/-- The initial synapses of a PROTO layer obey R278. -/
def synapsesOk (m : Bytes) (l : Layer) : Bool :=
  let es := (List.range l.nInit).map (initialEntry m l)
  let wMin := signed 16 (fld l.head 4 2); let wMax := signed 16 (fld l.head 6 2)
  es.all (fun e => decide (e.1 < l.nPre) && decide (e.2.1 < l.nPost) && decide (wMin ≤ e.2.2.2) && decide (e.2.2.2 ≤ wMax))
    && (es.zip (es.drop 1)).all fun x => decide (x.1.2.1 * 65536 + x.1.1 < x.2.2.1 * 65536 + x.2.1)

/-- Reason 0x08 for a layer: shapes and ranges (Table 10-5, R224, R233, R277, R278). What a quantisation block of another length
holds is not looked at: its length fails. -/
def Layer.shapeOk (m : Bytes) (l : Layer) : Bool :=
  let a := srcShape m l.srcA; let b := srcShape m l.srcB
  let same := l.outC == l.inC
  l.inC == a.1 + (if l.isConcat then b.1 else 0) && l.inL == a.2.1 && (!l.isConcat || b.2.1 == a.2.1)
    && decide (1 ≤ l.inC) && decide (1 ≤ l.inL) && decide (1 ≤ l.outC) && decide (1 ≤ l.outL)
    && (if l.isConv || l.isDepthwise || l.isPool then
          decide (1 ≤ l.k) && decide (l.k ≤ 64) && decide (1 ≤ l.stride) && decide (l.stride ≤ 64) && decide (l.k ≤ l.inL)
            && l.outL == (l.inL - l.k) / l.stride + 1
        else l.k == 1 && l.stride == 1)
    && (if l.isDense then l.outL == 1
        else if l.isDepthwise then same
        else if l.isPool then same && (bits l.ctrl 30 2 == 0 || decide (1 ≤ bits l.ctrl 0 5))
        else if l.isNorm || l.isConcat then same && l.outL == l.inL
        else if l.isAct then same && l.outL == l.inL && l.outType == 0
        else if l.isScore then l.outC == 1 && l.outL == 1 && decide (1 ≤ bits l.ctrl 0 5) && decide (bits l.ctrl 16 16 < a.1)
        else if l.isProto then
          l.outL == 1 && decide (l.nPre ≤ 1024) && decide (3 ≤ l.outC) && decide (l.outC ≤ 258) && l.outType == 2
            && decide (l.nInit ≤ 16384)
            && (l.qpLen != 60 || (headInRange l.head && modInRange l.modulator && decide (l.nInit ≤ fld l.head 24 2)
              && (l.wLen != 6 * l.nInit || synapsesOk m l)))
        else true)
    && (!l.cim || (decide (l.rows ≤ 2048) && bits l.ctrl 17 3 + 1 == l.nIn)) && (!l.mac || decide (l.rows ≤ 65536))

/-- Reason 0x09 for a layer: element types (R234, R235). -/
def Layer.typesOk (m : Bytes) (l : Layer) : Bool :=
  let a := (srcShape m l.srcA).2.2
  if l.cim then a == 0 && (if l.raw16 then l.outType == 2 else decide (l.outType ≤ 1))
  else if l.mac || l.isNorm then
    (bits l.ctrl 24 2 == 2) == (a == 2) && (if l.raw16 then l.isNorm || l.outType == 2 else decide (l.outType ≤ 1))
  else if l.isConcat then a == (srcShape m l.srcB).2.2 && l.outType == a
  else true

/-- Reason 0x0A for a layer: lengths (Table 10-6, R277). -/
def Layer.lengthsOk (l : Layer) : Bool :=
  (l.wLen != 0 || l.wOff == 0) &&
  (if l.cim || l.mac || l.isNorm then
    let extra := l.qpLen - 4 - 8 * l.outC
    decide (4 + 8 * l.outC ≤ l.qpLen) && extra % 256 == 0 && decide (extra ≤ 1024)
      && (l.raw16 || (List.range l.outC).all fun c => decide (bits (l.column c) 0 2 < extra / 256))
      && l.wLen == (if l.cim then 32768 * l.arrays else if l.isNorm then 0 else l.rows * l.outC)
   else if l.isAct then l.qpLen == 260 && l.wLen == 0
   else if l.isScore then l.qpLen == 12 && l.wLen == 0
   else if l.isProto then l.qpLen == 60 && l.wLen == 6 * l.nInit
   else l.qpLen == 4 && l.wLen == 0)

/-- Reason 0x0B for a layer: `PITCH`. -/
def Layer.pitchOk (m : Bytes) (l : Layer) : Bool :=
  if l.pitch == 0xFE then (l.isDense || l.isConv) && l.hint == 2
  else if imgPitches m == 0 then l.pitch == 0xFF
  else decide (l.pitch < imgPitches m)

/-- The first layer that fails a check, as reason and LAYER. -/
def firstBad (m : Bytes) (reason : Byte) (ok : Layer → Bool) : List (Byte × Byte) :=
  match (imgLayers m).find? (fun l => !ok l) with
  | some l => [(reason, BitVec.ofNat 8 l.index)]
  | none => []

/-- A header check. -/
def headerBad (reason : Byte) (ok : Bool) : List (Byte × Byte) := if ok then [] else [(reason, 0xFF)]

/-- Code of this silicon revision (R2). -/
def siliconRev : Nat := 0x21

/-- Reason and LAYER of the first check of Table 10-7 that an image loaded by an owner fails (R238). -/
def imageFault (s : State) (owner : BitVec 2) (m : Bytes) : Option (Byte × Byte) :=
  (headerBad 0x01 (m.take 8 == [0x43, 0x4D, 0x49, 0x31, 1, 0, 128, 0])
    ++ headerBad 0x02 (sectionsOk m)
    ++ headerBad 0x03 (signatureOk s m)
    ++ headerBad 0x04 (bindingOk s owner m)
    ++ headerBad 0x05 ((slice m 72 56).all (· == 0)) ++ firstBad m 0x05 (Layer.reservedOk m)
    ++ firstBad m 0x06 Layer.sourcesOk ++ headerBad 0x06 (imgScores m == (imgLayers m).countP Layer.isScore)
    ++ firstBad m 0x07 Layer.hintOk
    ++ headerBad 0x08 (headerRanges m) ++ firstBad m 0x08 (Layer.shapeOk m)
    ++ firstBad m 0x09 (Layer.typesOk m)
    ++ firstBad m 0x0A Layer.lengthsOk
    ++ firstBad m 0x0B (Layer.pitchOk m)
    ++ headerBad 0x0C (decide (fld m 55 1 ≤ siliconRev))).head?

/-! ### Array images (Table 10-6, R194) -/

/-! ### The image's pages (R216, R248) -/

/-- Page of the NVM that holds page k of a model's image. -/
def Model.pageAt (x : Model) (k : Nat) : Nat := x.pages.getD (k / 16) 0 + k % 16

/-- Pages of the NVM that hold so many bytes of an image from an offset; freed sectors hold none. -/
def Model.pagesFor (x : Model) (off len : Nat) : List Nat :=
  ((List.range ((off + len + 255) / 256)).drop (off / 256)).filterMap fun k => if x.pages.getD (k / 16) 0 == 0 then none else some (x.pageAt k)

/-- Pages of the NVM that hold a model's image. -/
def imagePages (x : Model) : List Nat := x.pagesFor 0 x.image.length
- - -
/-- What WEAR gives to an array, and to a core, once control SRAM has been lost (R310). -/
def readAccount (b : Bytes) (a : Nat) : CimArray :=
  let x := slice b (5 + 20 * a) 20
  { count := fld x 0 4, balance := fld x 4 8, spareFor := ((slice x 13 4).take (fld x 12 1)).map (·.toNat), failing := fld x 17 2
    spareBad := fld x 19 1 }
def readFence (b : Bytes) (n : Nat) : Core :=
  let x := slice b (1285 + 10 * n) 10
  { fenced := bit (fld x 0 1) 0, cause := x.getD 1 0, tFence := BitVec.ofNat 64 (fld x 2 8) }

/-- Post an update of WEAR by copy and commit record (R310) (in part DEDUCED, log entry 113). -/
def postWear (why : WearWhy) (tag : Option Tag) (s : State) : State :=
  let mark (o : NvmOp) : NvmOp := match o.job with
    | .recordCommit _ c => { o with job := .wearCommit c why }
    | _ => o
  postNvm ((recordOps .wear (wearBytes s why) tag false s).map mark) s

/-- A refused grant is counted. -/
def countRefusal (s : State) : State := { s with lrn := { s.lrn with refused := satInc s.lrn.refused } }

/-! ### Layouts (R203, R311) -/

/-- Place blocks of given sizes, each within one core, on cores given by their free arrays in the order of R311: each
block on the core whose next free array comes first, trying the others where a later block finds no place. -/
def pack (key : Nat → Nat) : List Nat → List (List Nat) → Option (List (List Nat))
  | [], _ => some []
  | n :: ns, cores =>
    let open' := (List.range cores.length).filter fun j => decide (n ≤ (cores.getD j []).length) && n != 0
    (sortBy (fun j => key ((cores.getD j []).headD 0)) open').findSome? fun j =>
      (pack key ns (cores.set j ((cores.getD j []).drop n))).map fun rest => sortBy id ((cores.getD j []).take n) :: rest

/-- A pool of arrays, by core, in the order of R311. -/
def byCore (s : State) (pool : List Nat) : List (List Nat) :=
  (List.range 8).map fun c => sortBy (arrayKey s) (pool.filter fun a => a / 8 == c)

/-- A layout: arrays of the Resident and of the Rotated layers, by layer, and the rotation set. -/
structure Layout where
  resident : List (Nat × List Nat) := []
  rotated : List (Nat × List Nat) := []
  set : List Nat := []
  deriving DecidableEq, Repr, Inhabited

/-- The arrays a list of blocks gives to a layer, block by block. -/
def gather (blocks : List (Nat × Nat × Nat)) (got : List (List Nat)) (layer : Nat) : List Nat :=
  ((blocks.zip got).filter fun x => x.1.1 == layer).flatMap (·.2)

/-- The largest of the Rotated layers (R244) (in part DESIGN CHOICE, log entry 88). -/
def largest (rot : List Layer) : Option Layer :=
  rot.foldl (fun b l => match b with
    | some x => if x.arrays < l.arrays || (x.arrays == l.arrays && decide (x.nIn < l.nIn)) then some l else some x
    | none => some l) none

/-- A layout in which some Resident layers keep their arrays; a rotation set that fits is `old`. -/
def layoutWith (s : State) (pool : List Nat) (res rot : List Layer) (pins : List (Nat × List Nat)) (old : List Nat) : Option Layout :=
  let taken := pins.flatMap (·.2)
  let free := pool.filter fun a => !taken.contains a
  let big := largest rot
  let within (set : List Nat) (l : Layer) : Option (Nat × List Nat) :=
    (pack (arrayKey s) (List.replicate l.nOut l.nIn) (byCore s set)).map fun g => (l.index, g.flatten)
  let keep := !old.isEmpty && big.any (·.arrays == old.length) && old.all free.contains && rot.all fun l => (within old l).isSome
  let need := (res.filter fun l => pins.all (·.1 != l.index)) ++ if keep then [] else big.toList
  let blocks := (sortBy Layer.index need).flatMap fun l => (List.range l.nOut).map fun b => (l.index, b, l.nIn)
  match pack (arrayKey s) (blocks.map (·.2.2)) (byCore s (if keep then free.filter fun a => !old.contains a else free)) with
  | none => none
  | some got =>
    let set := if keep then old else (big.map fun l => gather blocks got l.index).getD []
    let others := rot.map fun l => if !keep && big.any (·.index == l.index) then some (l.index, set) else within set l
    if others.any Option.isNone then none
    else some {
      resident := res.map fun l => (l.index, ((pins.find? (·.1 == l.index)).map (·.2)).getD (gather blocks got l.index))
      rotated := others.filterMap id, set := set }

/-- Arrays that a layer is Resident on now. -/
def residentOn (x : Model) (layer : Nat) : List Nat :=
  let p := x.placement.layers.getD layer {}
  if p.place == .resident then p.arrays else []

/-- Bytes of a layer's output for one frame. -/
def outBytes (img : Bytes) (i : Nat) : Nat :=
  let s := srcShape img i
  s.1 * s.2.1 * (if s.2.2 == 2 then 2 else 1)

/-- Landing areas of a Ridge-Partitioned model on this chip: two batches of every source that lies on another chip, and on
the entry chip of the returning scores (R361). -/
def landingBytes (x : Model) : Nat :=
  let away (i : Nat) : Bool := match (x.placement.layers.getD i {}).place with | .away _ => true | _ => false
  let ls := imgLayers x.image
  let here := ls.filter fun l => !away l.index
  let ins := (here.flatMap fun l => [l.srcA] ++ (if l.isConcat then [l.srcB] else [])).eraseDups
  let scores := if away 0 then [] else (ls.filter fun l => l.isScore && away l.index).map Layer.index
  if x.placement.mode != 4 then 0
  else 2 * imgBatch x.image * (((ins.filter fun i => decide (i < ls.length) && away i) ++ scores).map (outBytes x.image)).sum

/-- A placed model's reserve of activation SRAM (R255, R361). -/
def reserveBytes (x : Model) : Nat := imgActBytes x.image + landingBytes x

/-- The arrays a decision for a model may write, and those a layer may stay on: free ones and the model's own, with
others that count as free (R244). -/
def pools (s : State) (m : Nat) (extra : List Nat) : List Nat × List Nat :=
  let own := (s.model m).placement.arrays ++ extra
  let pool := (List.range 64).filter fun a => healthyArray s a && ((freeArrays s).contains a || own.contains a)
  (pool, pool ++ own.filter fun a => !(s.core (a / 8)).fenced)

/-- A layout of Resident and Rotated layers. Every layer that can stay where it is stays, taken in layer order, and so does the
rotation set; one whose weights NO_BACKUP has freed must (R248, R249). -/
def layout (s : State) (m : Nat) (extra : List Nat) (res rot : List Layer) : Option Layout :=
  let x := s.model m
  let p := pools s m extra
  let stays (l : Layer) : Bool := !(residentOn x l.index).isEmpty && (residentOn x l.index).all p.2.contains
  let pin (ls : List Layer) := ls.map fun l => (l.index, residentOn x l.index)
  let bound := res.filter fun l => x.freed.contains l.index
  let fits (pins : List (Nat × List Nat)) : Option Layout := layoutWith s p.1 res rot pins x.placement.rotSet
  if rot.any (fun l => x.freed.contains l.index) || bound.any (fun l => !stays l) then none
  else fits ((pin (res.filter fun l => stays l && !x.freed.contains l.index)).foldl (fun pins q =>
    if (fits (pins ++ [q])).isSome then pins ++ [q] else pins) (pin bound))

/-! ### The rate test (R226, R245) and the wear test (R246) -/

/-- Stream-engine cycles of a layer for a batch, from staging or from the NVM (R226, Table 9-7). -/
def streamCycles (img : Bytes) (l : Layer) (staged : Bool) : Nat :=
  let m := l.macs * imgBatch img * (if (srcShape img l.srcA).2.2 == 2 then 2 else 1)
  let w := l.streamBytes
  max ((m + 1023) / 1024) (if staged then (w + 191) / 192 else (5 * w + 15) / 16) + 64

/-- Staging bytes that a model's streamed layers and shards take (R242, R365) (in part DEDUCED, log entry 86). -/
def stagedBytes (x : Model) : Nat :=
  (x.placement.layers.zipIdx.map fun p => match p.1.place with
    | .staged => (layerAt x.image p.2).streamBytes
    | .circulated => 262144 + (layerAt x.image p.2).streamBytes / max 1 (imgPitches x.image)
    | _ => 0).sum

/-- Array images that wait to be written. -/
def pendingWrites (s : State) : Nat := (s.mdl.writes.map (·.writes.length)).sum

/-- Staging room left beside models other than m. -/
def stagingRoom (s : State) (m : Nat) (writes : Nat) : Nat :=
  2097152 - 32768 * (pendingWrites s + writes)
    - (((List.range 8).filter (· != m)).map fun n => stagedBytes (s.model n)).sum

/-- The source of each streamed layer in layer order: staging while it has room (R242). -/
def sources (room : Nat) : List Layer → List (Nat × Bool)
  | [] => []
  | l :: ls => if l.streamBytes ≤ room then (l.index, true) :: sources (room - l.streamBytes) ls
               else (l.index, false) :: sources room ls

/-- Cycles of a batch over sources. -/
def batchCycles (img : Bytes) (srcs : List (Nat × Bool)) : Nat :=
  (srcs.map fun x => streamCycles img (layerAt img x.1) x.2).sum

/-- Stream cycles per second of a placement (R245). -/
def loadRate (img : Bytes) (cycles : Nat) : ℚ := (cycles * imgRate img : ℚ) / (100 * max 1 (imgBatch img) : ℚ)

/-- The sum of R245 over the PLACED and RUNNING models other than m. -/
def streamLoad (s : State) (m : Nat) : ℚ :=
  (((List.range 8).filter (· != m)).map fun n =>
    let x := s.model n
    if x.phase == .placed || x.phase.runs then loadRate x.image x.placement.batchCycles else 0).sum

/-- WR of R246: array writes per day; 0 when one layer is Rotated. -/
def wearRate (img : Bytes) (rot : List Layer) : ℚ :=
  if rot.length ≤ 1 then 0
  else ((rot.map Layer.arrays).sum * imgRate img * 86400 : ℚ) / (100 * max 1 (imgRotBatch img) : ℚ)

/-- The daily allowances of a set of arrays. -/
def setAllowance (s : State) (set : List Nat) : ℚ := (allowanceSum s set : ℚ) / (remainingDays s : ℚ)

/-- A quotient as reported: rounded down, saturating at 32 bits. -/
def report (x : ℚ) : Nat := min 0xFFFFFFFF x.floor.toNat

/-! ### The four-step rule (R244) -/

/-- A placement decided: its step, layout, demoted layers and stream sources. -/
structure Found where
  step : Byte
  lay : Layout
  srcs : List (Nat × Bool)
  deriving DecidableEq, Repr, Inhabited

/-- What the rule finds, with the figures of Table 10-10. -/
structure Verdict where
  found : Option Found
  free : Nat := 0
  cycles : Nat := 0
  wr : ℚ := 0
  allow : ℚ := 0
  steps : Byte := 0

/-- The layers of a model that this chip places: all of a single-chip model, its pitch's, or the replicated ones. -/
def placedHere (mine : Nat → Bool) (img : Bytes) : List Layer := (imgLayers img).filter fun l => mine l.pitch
- - -
#### ASSIGNMENT:
Give the count of lines in the listing where the word "sortBy" occurs, with no further words.

#### TASK ANSWER:
4